Filter the entries below, keeping every line that has the word "type".
* * * *
-- ==== Sys2Proof/Laws/KeptColophon.lean ====
section
/-! SUPPORT. What every step keeps, through the functions of Colophon. -/

set_option linter.all false
set_option maxRecDepth 8000

namespace Sys2Proof.Machine

theorem inkEvent_kept {type : Nat} {source : Nat} {detail : Nat} {s0 s : State} (h : Kept s0 s) :
    Kept s0 (inkEvent s type source detail) := by
  unfold inkEvent
  with_reducible repeat' first
    | exact h
    | refine event_kept ?_
    | refine setPower_kept ?_
    | refine Kept.ite ?_ ?_
    | split
    | (refine Kept.upd ?_; first | assumption | refine event_kept ?_ | refine setPower_kept ?_ | refine Kept.ite ?_ ?_)

theorem showColophon_kept {s0 s : State} (h : Kept s0 s) :
    Kept s0 (showColophon s) := by
  unfold showColophon
  with_reducible repeat' first
    | exact h
    | refine State.setWord_kept ?_
    | refine State.put_kept ?_
    | refine State.putB_kept ?_
    | refine State.each_kept ?_ (fun x a hx => ?_)
    | refine showBoost_kept ?_
    | assumption
    | (intro hx; clear_value x)
    | (intro x; refine Kept.cut (s := s0) (x := x) ?_ ?_)
    | (intro x; refine Kept.cut (s := s0) (x := x.1) ?_ ?_)
    | (intro x; clear_value x)
    | lift_lets -underBinder
    | split

theorem writeCheckpoint_kept {s0 s : State} (h : Kept s0 s) :
    Kept s0 (writeCheckpoint s) := by
  unfold writeCheckpoint
  with_reducible repeat' first
    | exact h
    | refine State.timed_kept ?_
    | refine ring_kept ?_
    | refine setCol_kept ?_
    | refine showColophon_kept ?_
    | refine Kept.ite ?_ ?_
    | assumption
    | (intro hx; clear_value x)
    | (intro x; refine Kept.cut (s := s0) (x := x) ?_ ?_)
    | (intro x; refine Kept.cut (s := s0) (x := x.1) ?_ ?_)
    | (intro x; clear_value x)
    | lift_lets -underBinder
    | split

theorem trimRing_kept {k : Nat} {s0 s : State} (h : Kept s0 s) : Kept s0 (trimRing k s) := by
  induction k generalizing s with
  | zero => exact h
  | succ k ih =>
    unfold trimRing
    split
    · exact h
    · split
      · exact h
      · exact ih (setCol_kept (Kept.ite (writeCheckpoint_kept h) h))

theorem addBoost_kept {c : Nat} {p : Nat} {k : Nat} {s0 s : State} (h : Kept s0 s) :
    Kept s0 (addBoost s c p k) := by
  unfold addBoost
  with_reducible repeat' first
    | exact h
    | refine setCol_kept ?_
    | assumption
    | (intro hx; clear_value x)
    | (intro x; refine Kept.cut (s := s0) (x := x) ?_ ?_)
    | (intro x; refine Kept.cut (s := s0) (x := x.1) ?_ ?_)
    | (intro x; clear_value x)
    | lift_lets -underBinder
    | split
    | refine Kept.of_fst (by assumption) ?_
    | (refine Kept.upd ?_; first | assumption | refine setCol_kept ?_)

theorem commit_kept {b : ColBody} {s0 s : State} (h : Kept s0 s) :
    Kept s0 (commit s b) := by
  unfold commit
  with_reducible repeat' first
    | exact h
    | refine setCol_kept ?_
    | refine showColophon_kept ?_
    | refine trimRing_kept ?_
    | refine addBoost_kept ?_
    | refine Kept.ite ?_ ?_
    | refine Kept.ite_fst ?_ ?_
    | refine foldl_kept ?_ fun x a hx => ?_
    | refine foldl_kept_fst ?_ fun x a hx => ?_
    | assumption
    | (intro hx; clear_value x)
    | (intro x; refine Kept.cut (s := s0) (x := x) ?_ ?_)
    | (intro x; refine Kept.cut (s := s0) (x := x.1) ?_ ?_)
    | (intro x; clear_value x)
    | lift_lets -underBinder
    | split
    | refine Kept.of_fst (by assumption) ?_
    | (unfold x; split)
    | (refine Kept.upd ?_; first | assumption | refine setCol_kept ?_ | refine showColophon_kept ?_ | refine trimRing_kept ?_ | refine addBoost_kept ?_ | refine Kept.ite ?_ ?_)

theorem execColophonCommit_ends {failed : Bool} {s0 s : State} (h : Kept s0 s) :
    Ends s0 (execColophonCommit failed s) := by
  unfold execColophonCommit
  refine Ends.next ?_
  with_reducible repeat' first
    | exact h
    | refine eventOnce_kept ?_
    | refine setCol_kept ?_
    | refine inkEvent_kept ?_
    | refine showColophon_kept ?_
    | refine commit_kept ?_
    | refine Kept.ite ?_ ?_
    | assumption
    | (intro hx; clear_value x)
    | (intro x; refine Kept.cut (s := s0) (x := x) ?_ ?_)
    | (intro x; refine Kept.cut (s := s0) (x := x.1) ?_ ?_)
    | (intro x; clear_value x)
    | lift_lets -underBinder
    | split
    | refine Kept.of_fst (by assumption) ?_
    | (unfold x; split)
    | (refine Kept.upd ?_; first | assumption | refine eventOnce_kept ?_ | refine setCol_kept ?_ | refine inkEvent_kept ?_ | refine showColophon_kept ?_ | refine commit_kept ?_ | refine Kept.ite ?_ ?_ | (refine Kept.upd ?_; first | assumption | refine eventOnce_kept ?_ | refine setCol_kept ?_ | refine inkEvent_kept ?_ | refine showColophon_kept ?_ | refine commit_kept ?_))

theorem execMinuteSummary_ends {s0 s : State} (h : Kept s0 s) :
    Ends s0 (execMinuteSummary s) := by
  unfold execMinuteSummary
  refine Ends.next ?_
  with_reducible repeat' first
    | exact h
    | refine ring_kept ?_
    | refine setCol_kept ?_
    | refine showColophon_kept ?_
    | refine addBoost_kept ?_
    | refine Kept.ite ?_ ?_
    | refine foldl_kept ?_ fun x a hx => ?_
    | refine foldl_kept_fst ?_ fun x a hx => ?_
    | assumption
    | (intro hx; clear_value x)
    | (intro x; refine Kept.cut (s := s0) (x := x) ?_ ?_)
    | (intro x; refine Kept.cut (s := s0) (x := x.1) ?_ ?_)
    | (intro x; clear_value x)
    | lift_lets -underBinder
    | split
    | refine Kept.of_fst (by assumption) ?_

theorem execCheckpointWrite_ends {lost : Bool} {s0 s : State} (h : Kept s0 s) :
    Ends s0 (execCheckpointWrite lost s) := by
  unfold execCheckpointWrite
  refine Ends.next ?_
  with_reducible repeat' first
    | exact h
    | refine setCol_kept ?_
    | refine writeCheckpoint_kept ?_
    | refine Kept.ite ?_ ?_
    | split
    | (refine Kept.upd ?_; first | assumption | refine setCol_kept ?_ | refine writeCheckpoint_kept ?_ | refine Kept.ite ?_ ?_)

theorem writeColCtrl_kept {v : BitVec 64} {s0 s : State} (h : Kept s0 s) :
    Kept s0 (writeColCtrl s v) := by
  unfold writeColCtrl
  with_reducible repeat' first
    | exact h
    | refine State.put_kept ?_
    | refine notice_kept ?_
    | refine setCol_kept ?_
    | refine Kept.ite ?_ ?_
    | assumption
    | (intro hx; clear_value x)
    | (intro x; refine Kept.cut (s := s0) (x := x) ?_ ?_)
    | (intro x; refine Kept.cut (s := s0) (x := x.1) ?_ ?_)
    | (intro x; clear_value x)
    | lift_lets -underBinder
    | split
    | (refine Kept.upd ?_; first | assumption | refine State.put_kept ?_ | refine notice_kept ?_ | refine setCol_kept ?_ | refine Kept.ite ?_ ?_)

theorem execColophonFlush_ends {value : BitVec 64} {s0 s : State} (h : Kept s0 s) :
    Ends s0 (execColophonFlush value s) := by
  unfold execColophonFlush
  refine Ends.next ?_
  with_reducible repeat' first
    | exact h
    | refine writeColCtrl_kept ?_

theorem setRtc_kept {now : Nat} {source : Nat} {s0 s : State} (h : Kept s0 s) :
    Kept s0 (setRtc s now source) := by
  unfold setRtc
  with_reducible repeat' first
    | exact h
    | refine toColophon_kept ?_
    | refine setCol_kept ?_
    | refine showColophon_kept ?_
    | refine Kept.ite ?_ ?_
    | assumption
    | (intro hx; clear_value x)
    | (intro x; refine Kept.cut (s := s0) (x := x) ?_ ?_)
    | (intro x; refine Kept.cut (s := s0) (x := x.1) ?_ ?_)
    | (intro x; clear_value x)
    | lift_lets -underBinder
    | split
    | (refine Kept.upd ?_; first | assumption | refine toColophon_kept ?_ | refine setCol_kept ?_ | refine showColophon_kept ?_ | refine Kept.ite ?_ ?_)

theorem setCalendar_kept {v : BitVec 64} {source : Nat} {s0 s : State} (h : Kept s0 s) :
    Kept s0 (setCalendar s v source) := by
  unfold setCalendar
  with_reducible repeat' first
    | exact h
    | refine event_kept ?_
    | refine setRtc_kept ?_
    | refine Kept.ite ?_ ?_
    | split

theorem execCalendarSet_ends {management : Bool} {value : BitVec 64} {s0 s : State} (h : Kept s0 s) :
    Ends s0 (execCalendarSet management value s) := by
  unfold execCalendarSet
  refine Ends.next ?_
  with_reducible repeat' first
    | exact h
    | refine setCalendar_kept ?_
    | refine Kept.ite ?_ ?_
    | split

theorem calendarEdge_kept {s0 s : State} (h : Kept s0 s) :
    Kept s0 (calendarEdge s) := by
  unfold calendarEdge
  with_reducible repeat' first
    | exact h
    | refine State.setWord_kept ?_
    | refine setCol_kept ?_
    | refine setRtc_kept ?_
    | refine Kept.ite ?_ ?_
    | assumption
    | (intro hx; clear_value x)
    | (intro x; refine Kept.cut (s := s0) (x := x) ?_ ?_)
    | (intro x; refine Kept.cut (s := s0) (x := x.1) ?_ ?_)
    | (intro x; clear_value x)
    | lift_lets -underBinder
    | split
    | refine Kept.of_fst (by assumption) ?_
    | (unfold x; split)
    | (refine Kept.upd ?_; first | assumption | refine State.setWord_kept ?_ | refine setCol_kept ?_ | refine setRtc_kept ?_ | refine Kept.ite ?_ ?_)

theorem execVioOverload_ends {s0 s : State} (h : Kept s0 s) :
    Ends s0 (execVioOverload s) := by
  unfold execVioOverload
  refine Ends.next ?_
  with_reducible repeat' first
    | exact h
    | refine setPower_kept ?_
    | refine inkEvent_kept ?_
    | refine Kept.ite ?_ ?_
    | split
    | (refine Kept.upd ?_; first | assumption | refine setPower_kept ?_ | refine inkEvent_kept ?_ | refine Kept.ite ?_ ?_)

theorem execVioRetry_ends {s0 s : State} (h : Kept s0 s) :
    Ends s0 (execVioRetry s) := by
  unfold execVioRetry
  refine Ends.next ?_
  with_reducible repeat' first
    | exact h
    | refine setPower_kept ?_
    | (refine Kept.upd ?_; first | assumption | refine setPower_kept ?_)

theorem execCrystalFailure_ends {s0 s : State} (h : Kept s0 s) :
    Ends s0 (execCrystalFailure s) := by
  unfold execCrystalFailure
  refine Ends.next ?_
  with_reducible repeat' first
    | exact h
    | refine setCol_kept ?_
    | refine inkEvent_kept ?_
    | refine showColophon_kept ?_
    | refine Kept.ite ?_ ?_
    | split
    | (refine Kept.upd ?_; first | assumption | refine setCol_kept ?_ | refine inkEvent_kept ?_ | refine showColophon_kept ?_ | refine Kept.ite ?_ ?_)

theorem execMgmtBusStuck_ends {s0 s : State} (h : Kept s0 s) :
    Ends s0 (execMgmtBusStuck s) := by
  unfold execMgmtBusStuck
  refine Ends.next ?_
  with_reducible repeat' first
    | exact h

end Sys2Proof.Machine
end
* * * *
§ **Exercise response**
theorem inkEvent_kept {type : Nat} {source : Nat} {detail : Nat} {s0 s : State} (h : Kept s0 s) :
    Kept s0 (inkEvent s type source detail) := by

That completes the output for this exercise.